Эти люди досконально постигли и прошлое, и настоящее, а потому привольно
странствуют сердцем в беспредельном просторе. Они не тянутся за
недостижимым, ибо знают, что время не останавливается ни на миг. Зная о
незыблемом порядке наполнения и опустошения, они не радуются, обретя
что-либо, ибо удел наш непостоянен. Они ясно понимают неизменный Путь, а
потому не радуются жизни и не горюют о смерти, зная, что начала и концы
спутаны и ненадежны. Прикинь-ка, много ли человек знает? Его знания не
сравнятся с тем, что ему неведомо. А время его существования не сравнится со
временем его несуществования. Тот, кто, опираясь на крайне малое, пытается
постичь крайне большое, обязательно впадет в заблуждение и останется навеки
неудовлетворенным.
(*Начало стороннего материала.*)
theorem Encoding.ffrac (x : Alu) : Encoding.Statement (.ffrac x) := fun _ => of_fits (x.raw_fits _ (by decide) rfl)

theorem Encoding.fclass (x : Alu) : Encoding.Statement (.fclass x) := fun _ => of_fits (x.raw_fits _ (by decide) rfl)

theorem Encoding.fdot2 (x : Alu) : Encoding.Statement (.fdot2 x) := fun _ => of_fits (x.raw_fits _ (by decide) rfl)

theorem Encoding.flerp (x : Alu) : Encoding.Statement (.flerp x) := fun _ => of_fits (x.raw_fits _ (by decide) rfl)

theorem Encoding.fscale (x : Alu) : Encoding.Statement (.fscale x) := fun _ => of_fits (x.raw_fits _ (by decide) rfl)

theorem Encoding.cvt (x : Alu) : Encoding.Statement (.cvt x) := fun _ => of_fits (x.raw_fits _ (by decide) rfl)

theorem Encoding.kpack (x : Alu) : Encoding.Statement (.kpack x) := fun _ => of_fits (x.raw_fits _ (by decide) rfl)

theorem Encoding.kunpk (x : Alu) : Encoding.Statement (.kunpk x) := fun _ => of_fits (x.raw_fits _ (by decide) rfl)

theorem Encoding.bytsel (x : Alu) : Encoding.Statement (.bytsel x) := fun _ => of_fits (x.raw_fits _ (by decide) rfl)

theorem Encoding.mov (x : Alu) : Encoding.Statement (.mov x) := fun _ => of_fits (x.raw_fits _ (by decide) rfl)

theorem Encoding.movi (x : Alu) : Encoding.Statement (.movi x) := fun _ => of_fits (x.raw_fits _ (by decide) rfl)

theorem Encoding.movh (x : Alu) : Encoding.Statement (.movh x) := fun _ => of_fits (x.raw_fits _ (by decide) rfl)

theorem Encoding.sel (x : Alu) : Encoding.Statement (.sel x) := fun _ => of_fits (x.raw_fits _ (by decide) rfl)

theorem Encoding.icmp (x : Alu) : Encoding.Statement (.icmp x) := fun _ => of_fits (x.raw_fits _ (by decide) rfl)

theorem Encoding.fcmp (x : Alu) : Encoding.Statement (.fcmp x) := fun _ => of_fits (x.raw_fits _ (by decide) rfl)

theorem Encoding.plop (x : Alu) : Encoding.Statement (.plop x) := fun _ => of_fits (x.raw_fits _ (by decide) rfl)

theorem Encoding.pmov (x : Alu) : Encoding.Statement (.pmov x) := fun _ => of_fits (x.raw_fits _ (by decide) rfl)

theorem Encoding.shfl (x : Alu) : Encoding.Statement (.shfl x) := fun _ => of_fits (x.raw_fits _ (by decide) rfl)

theorem Encoding.vote (x : Alu) : Encoding.Statement (.vote x) := fun _ => of_fits (x.raw_fits _ (by decide) rfl)

theorem Encoding.redux (x : Alu) : Encoding.Statement (.redux x) := fun _ => of_fits (x.raw_fits _ (by decide) rfl)

theorem Encoding.scan (x : Alu) : Encoding.Statement (.scan x) := fun _ => of_fits (x.raw_fits _ (by decide) rfl)

theorem Encoding.ld (x : MemW) : Encoding.Statement (.ld x) := fun _ => of_fits (x.raw_fits _ (by decide) rfl)

theorem Encoding.st (x : MemW) : Encoding.Statement (.st x) := fun _ => of_fits (x.raw_fits _ (by decide) rfl)

theorem Encoding.ldp (x : MemW) : Encoding.Statement (.ldp x) := fun _ => of_fits (x.raw_fits _ (by decide) rfl)

theorem Encoding.at (x : MemW) : Encoding.Statement (.at x) := fun _ => of_fits (x.raw_fits _ (by decide) rfl)

theorem Encoding.atc (x : MemW) : Encoding.Statement (.atc x) := fun _ => of_fits (x.raw_fits _ (by decide) rfl)

theorem Encoding.red (x : MemW) : Encoding.Statement (.red x) := fun _ => of_fits (x.raw_fits _ (by decide) rfl)

theorem Encoding.reds (x : MemW) : Encoding.Statement (.reds x) := fun _ => of_fits (x.raw_fits _ (by decide) rfl)

theorem Encoding.pub (x : MemW) : Encoding.Statement (.pub x) := fun _ => of_fits (x.raw_fits _ (by decide) rfl)

theorem Encoding.ref (x : MemW) : Encoding.Statement (.ref x) := fun _ => of_fits (x.raw_fits _ (by decide) rfl)

theorem Encoding.phase (x : MemW) : Encoding.Statement (.phase x) := fun _ => of_fits (x.raw_fits _ (by decide) rfl)

theorem Encoding.cflush (x : MemW) : Encoding.Statement (.cflush x) := fun _ => of_fits (x.raw_fits _ (by decide) rfl)

theorem Encoding.pref (x : MemW) : Encoding.Statement (.pref x) := fun _ => of_fits (x.raw_fits _ (by decide) rfl)

theorem Encoding.copy (x : MemW) : Encoding.Statement (.copy x) := fun _ => of_fits (x.raw_fits _ (by decide) rfl)

theorem Encoding.copy2 (x : MemW) : Encoding.Statement (.copy2 x) := fun _ => of_fits (x.raw_fits _ (by decide) rfl)

theorem Encoding.bar (x : SyncW) : Encoding.Statement (.bar x) := fun _ => of_fits (x.raw_fits _ _ (by decide) rfl (by decide))

theorem Encoding.bara (x : SyncW) : Encoding.Statement (.bara x) := fun _ => of_fits (x.raw_fits _ _ (by decide) rfl (by decide))

theorem Encoding.barw (x : SyncW) : Encoding.Statement (.barw x) := fun _ => of_fits (x.raw_fits _ _ (by decide) rfl (by decide))

theorem Encoding.barnAlloc (x : SyncW) : Encoding.Statement (.barnAlloc x) := fun _ => of_fits (x.raw_fits _ _ (by decide) rfl (by decide))

theorem Encoding.barnFree (x : SyncW) : Encoding.Statement (.barnFree x) := fun _ => of_fits (x.raw_fits _ _ (by decide) rfl (by decide))

theorem Encoding.barnGen (x : SyncW) : Encoding.Statement (.barnGen x) := fun _ => of_fits (x.raw_fits _ _ (by decide) rfl (by decide))

theorem Encoding.swinit (x : SyncW) : Encoding.Statement (.swinit x) := fun _ => of_fits (x.raw_fits _ _ (by decide) rfl (by decide))

theorem Encoding.swadd (x : SyncW) : Encoding.Statement (.swadd x) := fun _ => of_fits (x.raw_fits _ _ (by decide) rfl (by decide))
Если вот так смотреть на вещи, то откуда мне знать, можно
ли считать кончик волоска образцом предельно малого, а Небо и Землю --
образцом предельно большого?
-- В мире любители рассуждать говорят: "Мельчайшее лишено формы,
величайшее нельзя охватить" [95]. Это верно?
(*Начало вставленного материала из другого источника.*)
-- ==== Sys2Proof/Tests/Slice0.lean ====
section
/-! SUPPORT. Tests of the model: words of the spec's examples, terms that WellFormed refuses, the spec's worked examples, and, for
each statement with hypotheses, a state and operands that meet them. -/
namespace Sys2Proof.Tests

set_option Elab.async false
open Sys2Proof Sys2Proof.Machine

/-! ### Decoding: the bytes of the spec's examples -/

def bytes (l : List Nat) : List Byte := l.map fun n => BitVec.ofNat 8 n

def decodesTo (l : List Nat) (i : Instr) : Bool :=
  match decodeBytes .all (bytes l) with
  | .ok (j, rest) => i == j && rest == []
  | .error _ => false

def raises (x : DecCtx) (w c : Nat) : Bool :=
  match decodeWord x w with
  | .ok _ => false
  | .error d => d == c

/-- Control: R216, R234, R375, R376. -/
theorem test_decode_control :
    decodesTo [0x01, 0x01, 0, 0, 0, 0, 0, 0, 5, 0, 0, 0] (.bra { ctl := { pred := 1 }, imm := 5 })
      ∧ decodesTo [0x03, 0, 0, 0, 0x50, 0, 0, 0, 3, 0, 0, 0] (.call { arg := 5, imm := 3 })
      ∧ decodesTo [0x06, 0, 0, 0, 0, 0, 0, 0, 0, 0, 0, 0] (.merge {})
      ∧ decodesTo [0x09, 0, 0, 0, 0, 0, 0, 0, 0, 0, 0, 0] (.eret {})
      ∧ decodesTo [0x08, 0, 0, 0, 0x30, 0, 0, 0, 0x55, 0, 0, 0] (.trap { arg := 3, imm := 0x55 }) := by decide +kernel

/-- Integer: add.i32 v3, v1, v2 under the guard !p2 with the switch marker, field by field from R46, R50 and R56. -/
theorem test_decode_integer :
    raises .all (0x10 + 8 * 2 ^ 8 + 3 * 2 ^ 12 + 2 ^ 20 + 2 * 2 ^ 28 + 2 ^ 58) 0x05
      ∧ decodesTo [0x10, 0x3A, 0x10, 0x20, 0, 0, 0, 1, 0, 0, 0, 0]
          (.add { ctl := { pred := 2, neg := true, sw := true }, d := .v 3, a := .v 1, b := .v 2 }) := by decide +kernel

/-- Logic: R95. -/
theorem test_decode_logic : decodesTo [0x24, 0x90, 0x10, 0x20, 0x40, 0x80, 0, 0, 0x03, 0x78, 0, 0]
    (.lut3 { d := .v 9, a := .v 1, b := .v 2, ty := 4, tail := .reg (.v 3) 0x78 }) := by decide +kernel

/-- Float: the word of 03_words, from its fields: OPC 0x33, TYPE 8, RND 1, NEGA, CREG, SW. -/
theorem test_decode_float : decodesTo [0x33, 0xCA, 0xD0, 0x20, 0x87, 0x89, 0, 1, 0x0E, 0, 0, 0]
    (.ffma { ctl := { pred := 2, neg := true, sw := true }, d := .v 12, a := .v 13, b := .k 2, ty := 8, rnd := .rz, negA := true,
             tail := .reg (.v 14) 0 }) := by decide +kernel

/-- Convert: cvt.f32.f16 v1, 3 (R76): TYPE 8 in MOD[39:36], the source format in SUB, A 0x73. -/
theorem test_decode_convert : decodesTo [0x50, 0x10, 0x30, 0x07, 0x80, 0, 0x90, 0, 0, 0, 0, 0]
    (.cvt { d := .v 1, a := .k 3, b := .v 0, ty := 8, sub := 9 }) := by decide +kernel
-- Если на великое смотреть, исходя из малого, то оно покажется
беспредельным. А если на малое смотреть, исходя из великого, то оно
покажется незаметным. Ведь внутренняя сущность -- это неразличимо-мелкое, а
внешний предел -- это необозримо-великое. Следовательно, различие между ними
есть не более чем условность: все зависит от того, с какой стороны
посмотреть. И тонкое, и грубое присутствуют в каждой форме. Бесформенное же
не поддается делению, а необъятное нельзя исчерпать счетом. То, о чем можно
поведать словами, -- это грубая сторона вещей. То, что может быть постигнуто
мыслью, -- это тонкая сторона вещей. А то, о чем нельзя поведать словами и
что не может быть постигнуто мыслью, не относится ни к грубому, ни к
тонкому.
Посему великий человек деяниями своими не причиняет вреда людям, но и
не выделяется пристрастием к человечности и долгу. Он усердствует не ради
выгоды и не презирает обязанности даже презренного привратника, к богатству
не стремится, но и от дел насущных не бежит; живет, не пользуясь услугами
других, но и не стремится непременно кормить себя сам, а на подлых и алчных
не смотрит свысока. Поведением своим он не похож на простых людей, но и не
мечтает стоять над ними. Он живет "как все" и не восстает против пустословия
и обмана. Все награды и чины мира не вскружат ему голову, все унижения и
наказания мира не опозорят его, ибо он знает, что истинное и ложное
невозможно отделить друг от друга и невозможно провести границу между
великим и малым. Я слышал такие слова: "Человек Пути остается безвестным.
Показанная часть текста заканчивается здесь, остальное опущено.